We have this tendency in public policy to think of certain issues as liberal or conservative, especially as our parties have come to resemble hardened extremes instead of broad and loose coalitions. To conservatives, spending more on early childhood and maternal health is considered liberal and off the table. But this is inherently limiting to reform.
I’d prefer not to grow the government either, but that doesn’t mean we have to continue to decrease the already shrinking share of the pie going to children. Spending for these priorities should come from a massive overhaul of our existing system. Our entitlement spending is disproportionately tilted to the elderly, including those with significant means. It makes little sense why we’d commit as a country to a safety net for the 20+ years at the end of life, but not at the beginning. (Unless, of course, you look at who is in political leadership and who votes.)
Yes, this would take hard work and compromise. That’s what government is for. Instead, I fear many in the GOP would rather call out companies who provide stipends to employees to travel for abortions, further stoking the new culture war that has broken out over abortion in the wake of Dobbs — instead of striving to make America the best place to be a mother and raise kids.
Is there a home for millennial mothers in our political system?
I still identify as center-right, and I’m not giving up on economic freedom and the role of strong mediating institutions like church and family and federalism as a philosophy. There are also reasons to hope on the right, including figures such as Romney and others who are putting forward creative and innovative ideas to address the issues facing parents and children within a conservative framework. Or the increase in Republican women elected to Congress. Or that Representative Liz Cheney dedicated a section of her recent speech at the Reagan Library to young women, who she said instinctively seem to know the dangers our country faces and what’s at stake in our coarsening politics. “These days … men are running the world,” she said, “and it is really not going that well.”
There are signs women are warming back up to Republicans, too. In May, one average of six recent national polls found that Republicans were on pace to do better among women voters than it did in the 2018 midterm elections. My hunch is this midterm swing is more from looming recession fears and skyrocketing inflation — a reaction against Democrats (“affective polarization”) — as opposed to any constructive agenda conservatives are putting forth.
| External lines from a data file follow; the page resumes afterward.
-- ==== Sys2Proof/Machine/Pendant.lean ====
section
/-! DEFINITION. The pendant unit (chapter 10): debounced readings, handwheel and JOG, knobs, PANEL and
buttons. -/

namespace Sys2Proof.Machine

/-! ### Readings (R163) -/

/-- A reading after a raw value; `none` is a raw value that names no position (R163). -/
def readTick {α : Type} [DecidableEq α] (raw : Option α) (r : Reading α) : Reading α :=
  match raw with
  | none => { r with cand := r.val, run := 0 }
  | some v =>
    if v = r.val then { r with cand := v, run := 0 }
    else
      let k := if v = r.cand then r.run + 1 else 1
      if 20 ≤ k then { val := v, cand := v, run := 0 } else { r with cand := v, run := k }

/-- A reading that has taken a value. -/
def readNow {α : Type} (v : α) : Reading α := { val := v, cand := v, run := 0 }

/-- The enabling switch: it leaves middle at once and comes to it after 20 ticks (R163). -/
def enableTick (raw : EnablePos) (r : Reading EnablePos) : Reading EnablePos :=
  if r.val = .middle ∧ raw ≠ .middle then readNow raw else readTick (some raw) r

/-- The buttons sampled (R163). -/
def buttonsTick (b : Buttons) (pd : PD) : PD :=
  { pd with
    btnCycle := readTick (some b.cycleStart) pd.btnCycle
    btnHold := readTick (some b.feedHold) pd.btnHold
    btnStart := readTick (some b.spindleStart) pd.btnStart
    btnStop := readTick (some b.spindleStop) pd.btnStop
    btnCoolant := readTick (some b.coolant) pd.btnCoolant
    btnReset := readTick (some b.reset) pd.btnReset
    btnRef := readTick (some b.ref) pd.btnRef }

/-- The selectors and the enabling switch sampled (R163). -/
def selectorsTick (p : PendantPins) (pd : PD) : PD :=
  { pd with
    mode := readTick p.mode pd.mode
    axisSel := readTick (p.axisSel.map some) pd.axisSel
    increment := readTick p.increment pd.increment
    enable := enableTick p.enable pd.enable }

/-! ### Handwheel (R164) -/

/-- The wheel cannot jog: no axis selected, the switch not on, or AUTO (R164). -/
def wheelIdle (n : Node) : Bool := (selectedAxis n).isNone || !enableOn n || n.nt.mode == .auto

/-- The node with its detent count replaced. -/
def setDetents (d : Int) (n : Node) : Node := { n with pd := { n.pd with detents := d } }

/-- The detent count set to 0 while the wheel cannot jog (R164). -/
def wheelGate (n : Node) : Node := if wheelIdle n then setDetents 0 n else n

/-- The edge residue and the whole detents after an edge (R164). -/
def residueStep (up : Bool) (r : Int) : Int × Int :=
  let s := if up then r + 1 else r - 1
  if 4 ≤ s then (0, 1) else if s ≤ -4 then (0, -1) else (s, 0)

/-- A handwheel edge (R164). The gate is tested at the edge as well, so that an edge in a tick in which the wheel has
become unable to jog leaves the count 0 before the next tick starts (DESIGN CHOICE, assumption log 87). -/
def wheelEdge (up : Bool) (n : Node) : Node :=
  let x := residueStep up n.pd.residue
  wheelGate { n with pd := { n.pd with
    residue := x.1, detents := clampInt (-32767) 32767 (n.pd.detents + x.2) } }

/-! ### JOG (R165, R166) -/

/-- A toggle as a byte. -/
def toggleByte (t : Bool) : Byte := boolCode t

/-- The outstanding JOG over: the toggle flips (R166). -/
def jogOver (n : Node) : Node := { n with pd := { n.pd with toggle := !n.pd.toggle, outstanding := none } }

/-- An outstanding JOG that no queue entry stands for is lost (R166). -/
def jogLostTest (n : Node) : Node := if n.pd.outstanding.isSome && !txHas isJog n then jogOver n else n

/-- The detents put into one JOG (R165). -/
def jogDetents (d : Int) : Int := clampInt (-127) 127 d

/-- The JOG request of a tick (R165). -/
def jogRequest (n : Node) : Node :=
  if n.pd.detents ≠ 0 ∧ 10 ≤ n.pd.jogTimer ∧ n.pd.outstanding = none then
    let k := jogDetents n.pd.detents
    ask (.jog (axisByte (selectedAxis n)) (incrementCode n.pd.increment.val) (BitVec.ofInt 8 k)
        (toggleByte n.pd.toggle))
      { n with pd := { n.pd with detents := n.pd.detents - k, jogTimer := 0,
                                 outstanding := some (k, n.pd.toggle) } }
  else n

/-- The node's own JOG accepted (R166). -/
def ownJogAccepted (toggle : Bool) (n : Node) : Node :=
  match n.pd.outstanding with
  | some (_, t) => if t = toggle then jogOver n else n
  | none => n

/-! ### Knobs (R167 to R169) -/

/-- A knob's position in sixths of a step, `m` being N − 1 (R167). -/
def knobSixths (m k : Nat) : Nat := k * 6 * m / 4095

/-- The nearest index of a position (R167). -/
def nearestIndex (u : Nat) : Nat := (u + 3) / 6

/-- A knob's index after a reading (R167). -/
def knobIndex (m k i : Nat) : Nat :=
  let u := knobSixths m k
  if 6 * i + 5 ≤ u ∨ u + 5 ≤ 6 * i then min (nearestIndex u) m else i

/-- The knobs read (R167). -/
def knobsTick (p : PendantPins) (pd : PD) : PD :=
  { pd with feedIdx := knobIndex 15 p.feedKnob.toNat pd.feedIdx,
            spindleIdx := knobIndex 7 p.spindleKnob.toNat pd.spindleIdx }

/-- A knob OVERRIDE of the node's own is pending, in transmission, or kept for its apply tick (R168). -/
def knobWaits (n : Node) : Bool :=
  txHas isKnobOverride n || n.kept.any fun k => k.own && isKnobOverride k.payload

/-- The knob OVERRIDE request of a tick (R168). -/
def knobRequest (n : Node) : Node :=
  if (feedKnobValue n ≠ n.pg.knob ∨ n.pd.resend = true) ∧ 20 ≤ n.pd.ovrTimer ∧ knobWaits n = false then
    ask (.override 0 (BitVec.ofNat 8 (feedKnobValue n))) { n with pd := { n.pd with ovrTimer := 0 } }
  else n

/-- The SPINDLE override request of a tick (R169). -/
def spindleKnobRequest (n : Node) : Node :=
  if n.pd.lastSp ≠ some (spindleKnobValue n) ∧ 20 ≤ n.pd.spTimer ∧ txHas isSpindleOverride n = false then
    ask (.spindle 2 0 0 (BitVec.ofNat 8 (spindleKnobValue n))) { n with pd := { n.pd with spTimer := 0 } }
  else n

/-! ### PANEL (R170) -/

/-- The node's own PANEL in transmission. -/
def panelInTx (n : Node) : Bool := n.lc.queue.any fun e => e.inTx && isPanel e.payload

/-- A PANEL carrying readings is pending. -/
def panelPending (b : PanelBody) (n : Node) : Bool := txPending (fun p => p == .panel b) n

/-- The comparison of the panel readings with the own panel fields (R170). -/
def panelRequest (n : Node) : Node :=
  match panelReadings n with
  | none => n
  | some r =>
    if (entryAt (me n) n).panel = some r ∨ panelInTx n ∨ panelPending (panelBody r) n then n
    else ask (.panel (panelBody r)) (withdrawPending (fun e => isPanel e.payload) n)

/-! ### Buttons (R171 to R174) -/

/-- The conditions of CYCLE START (R171). -/
def cycleAllowed (n : Node) : Bool :=
  n.nt.mode == .auto && !hasHold (machineConds n) && !hasStop (machineConds n) && !n.cu.stopped &&
  n.cu.held && !n.pd.btnHold.val && !txHas isResume n && !keptResume n

/-- CYCLE START pressed (R171). -/
def pressCycle (n : Node) : Node := if cycleAllowed n then ask .resume n else n

/-- FEED HOLD pressed: a pending RESUME of the node's own is withdrawn (R171), and from now on its reading
down is one that has been pressed since the reset (R175). A RESUME in transmission is left unmarked, so that an attempt
that fails returns it to pending (R11; DESIGN CHOICE, assumption log 83). -/
def pressHold (n : Node) : Node :=
  withdrawPending (fun e => isResume e.payload) { n with pd := { n.pd with holdPressed := true } }

/-- FEED HOLD at the start of a motion tick; a button held down through the reset acts only once it has been
released and pressed (R171, R175). -/
def feedHoldTick (n : Node) : Node :=
  if n.pd.btnHold.val && n.pd.holdPressed && !n.cu.held && !txHas isHold n && !keptHold n then ask .hold n else n

/-- RESET pressed (R172). -/
def pressReset (n : Node) : Node := if txHas isFaultclr n then n else ask .faultclr n

/-- REF pressed (R172). -/
def pressRef (n : Node) : Node :=
  match n.nt.mode, selectedAxis n with
  | .setup, some a => ask (.reference (BitVec.ofNat 8 a)) n
  | _, _ => n

/-- SPINDLE START pressed (R173). -/
def pressStart (n : Node) : Node :=
  match n.pd.manual with
  | some q =>
    if n.nt.mode = .auto then n else ask (.spindle 0 (BitVec.ofNat 16 q.rpm) (boolCode q.ccw) 0) n
  | none => n

/-- SPINDLE STOP pressed (R173). -/
def pressStop (n : Node) : Node := ask (.spindle 1 0 0 0) n

/-- The FLOOD state reported for the coolant node (R174). -/
def reportedFlood (n : Node) : Option CircuitState :=
  match lowestOwner Functions.coolant n with
  | some i =>
    match (entryAt i n).report with
    | some r => r.flood
    | none => none
  | none => none

/-- COOLANT pressed (R174). For a FLOOD reported as DEGRADED, which R174's table does not name, nothing is sent (DESIGN
CHOICE, assumption log 91). -/
def pressCoolant (n : Node) : Node :=
  match reportedFlood n with
  | some .starting | some .proven => ask (.coolant 2 0 0) n
  | some .off | some .stopping | some .fault => if n.nt.mode = .auto then n else ask (.coolant 1 0 0) n
  | some .degraded | none => n

/-- What a button's press does (R171 to R174). -/
def pressed : Button → Node → Node
  | .cycleStart, n => pressCycle n
  | .feedHold, n => pressHold n
  | .spindleStart, n => pressStart n
  | .spindleStop, n => pressStop n
  | .coolant, n => pressCoolant n
  | .reset, n => pressReset n
  | .ref, n => pressRef n

/-- A button's debounced reading. -/
def buttonReading : Button → PD → Bool
  | .cycleStart, pd => pd.btnCycle.val
  | .feedHold, pd => pd.btnHold.val
  | .spindleStart, pd => pd.btnStart.val
  | .spindleStop, pd => pd.btnStop.val
  | .coolant, pd => pd.btnCoolant.val
  | .reset, pd => pd.btnReset.val
  | .ref, pd => pd.btnRef.val

/-- A button's debounced reading replaced. -/
def setButton (b : Button) (down : Bool) (pd : PD) : PD :=
  match b with
  | .cycleStart => { pd with btnCycle := readNow down }
  | .feedHold => { pd with btnHold := readNow down }
  | .spindleStart => { pd with btnStart := readNow down }
  | .spindleStop => { pd with btnStop := readNow down }
  | .coolant => { pd with btnCoolant := readNow down }
  | .reset => { pd with btnReset := readNow down }
  | .ref => { pd with btnRef := readNow down }

/-- A button's reading goes to a level; from up to down it is the press (10.5). -/
def buttonTo (b : Button) (down : Bool) (n : Node) : Node :=
  let m := { n with pd := setButton b down n.pd }
  if down && !buttonReading b n.pd then pressed b m else m

/-- The buttons in the order their presses are taken within one tick. -/
def buttonOrder : List Button :=
  [.feedHold, .cycleStart, .reset, .ref, .spindleStart, .spindleStop, .coolant]

/-- The presses of a tick: the buttons whose readings have gone from up to down (10.5). -/
def pressesTick (before : PD) (n : Node) : Node :=
  buttonOrder.foldl
    (fun m b => if buttonReading b m.pd && !buttonReading b before then pressed b m else m) n

/-! ### The unit at a motion tick -/

/-- The detent count after a change of the axis selector or the increment (R164). -/
def selectorGate (before : PD) (n : Node) : Node :=
  if n.pd.axisSel.val = before.axisSel.val ∧ n.pd.increment.val = before.increment.val then n
  else setDetents 0 n

/-- The three timers rise (R165, R168, R169). -/
def timersTick (pd : PD) : PD :=
  { pd with jogTimer := min (pd.jogTimer + 1) 10, ovrTimer := min (pd.ovrTimer + 1) 20,
            spTimer := min (pd.spTimer + 1) 20 }

/-- The unit's work at the start of a motion tick: readings, handwheel, requests, buttons. -/
def pendantTick (n : Node) : Node :=
  if n.par.pendant.isSome then
    let p := n.pins.pendant
    let pd := timersTick (knobsTick p (buttonsTick p.buttons (selectorsTick p n.pd)))
    let m := wheelGate (selectorGate n.pd { n with pd := pd })
    let r := panelRequest (spindleKnobRequest (knobRequest (jogRequest (jogLostTest m))))
    pressesTick n.pd r
  else n

/-- A reading taken by its debounce (R163, R164); a button's reading going down is its press. The handwheel's gate is
tested with the reading that bears on it (DESIGN CHOICE, assumption log 87). -/
def controlTo (r : ControlReading) (n : Node) : Node :=
  match r with
  | .mode m => { n with pd := { n.pd with mode := readNow m } }
  | .axisSel x =>
    wheelGate (selectorGate n.pd { n with pd := { n.pd with axisSel := readNow (some x) } })
  | .increment i =>
    wheelGate (selectorGate n.pd { n with pd := { n.pd with increment := readNow i } })
  | .enable e => wheelGate { n with pd := { n.pd with enable := readNow e } }
  | .button b d => buttonTo b d n

/-- A joining ANNOUNCE accepted from another node: the knob's value is to be sent again (R168, R169). -/
def pendantRejoin (n : Node) : Node :=
  if n.par.pendant.isSome then { n with pd := { n.pd with resend := true, lastSp := none } } else n

/-- The node's own knob OVERRIDE accepted: the resend mark clears (R168). -/
def resendClear (n : Node) : Node := { n with pd := { n.pd with resend := false } }

end Sys2Proof.Machine
end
We need a GOP that listens to women and particularly mothers — not just for any political party, but for the country.
As Daniel Ziblatt and Steven Levitsky wrote in their book How Democracies Die, one of the few prescriptive ways out of our polarized doom loop is a stronger center-right party. This screams millennial moms to me. The ones for whom the whole day is multi-tasking and problem-solving and compromise and keeping helpless kids alive and staying on a tight budget and staying connected in the community and just getting things done. The ones who don’t fit neatly into either political party and thus have the freedom to hold politicians accountable instead of having to curl up into an increasingly tiny political box.
I think back to that interview in college. Little has changed for women in GOP institutions — although today I’d have a few strong words for the interviewer rather than flushed cheeks.
But we can still change the party. Imagine how much stronger we’d be, as a nation today if, for the next cohort of young women to go through that process, the door to the interview were to swing open and the person on the other side were to say: “It’s so nice to meet you. I’m a politically homeless mother, too. Make yourself at home; there are lots of us here.”